* Goal of the exercise:
Each line that contains "else" needs to be copied from the listing.

* Data to process:
-- ==== Sys2Proof/Machine/Flags.lean ====
section
/-! DEFINITION. The one piece of flag-derived state these instructions read (10_state.md R28, R31). They write no flag
("Flags Affected: None", R28), so there is no flag computation. -/

namespace Sys2Proof.Machine

/-- Whether the alignment check applies (20_memory.md R59): never in real-address mode; in virtual-8086 mode when
alignment checking is enabled; in the others when it is enabled and CPL is 3. -/
def State.alignmentChecked (s : State) : Bool :=
  match s.mode with
  | .real => false
  | .v86 => s.alignCheck
  | .prot | .compat | .long64 => s.alignCheck && s.cpl == 3

/-- The answer the launch state fixes for a width and a linear address, where it fixes one (20_memory.md R59; log 13). -/
def alignAnswer (w : Size) (lin : Addr) : List AlignAnswer → Option Bool
  | [] => none
  | r :: rs => if r.width = w ∧ r.lin = lin then some r.aligned else alignAnswer w lin rs

/-- What a far pointer's linear address is a multiple of where it is aligned, by the suggested instantiation of
20_memory.md R59 (log 13). -/
def State.alignUnit (s : State) : Size → Nat
  | .s16 => s.params.alignUnit16
  | .s32 => s.params.alignUnit32
  | .s64 => s.params.alignUnit64

/-- `FarPtrAligned(lin, w)` (20_memory.md R59), an open predicate: the launch state's own answer where it has one, else the
suggested instantiation (log 13). -/
def State.farPtrAligned (s : State) (w : Size) (lin : Addr) : Bool :=
  match alignAnswer w lin s.alignAnswers with
  | some b => b
  | none => lin.toNat % s.alignUnit w == 0

end Sys2Proof.Machine
end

* Solution for this problem:
  | r :: rs => if r.width = w ∧ r.lin = lin then some r.aligned else alignAnswer w lin rs
/-- `FarPtrAligned(lin, w)` (20_memory.md R59), an open predicate: the launch state's own answer where it has one, else the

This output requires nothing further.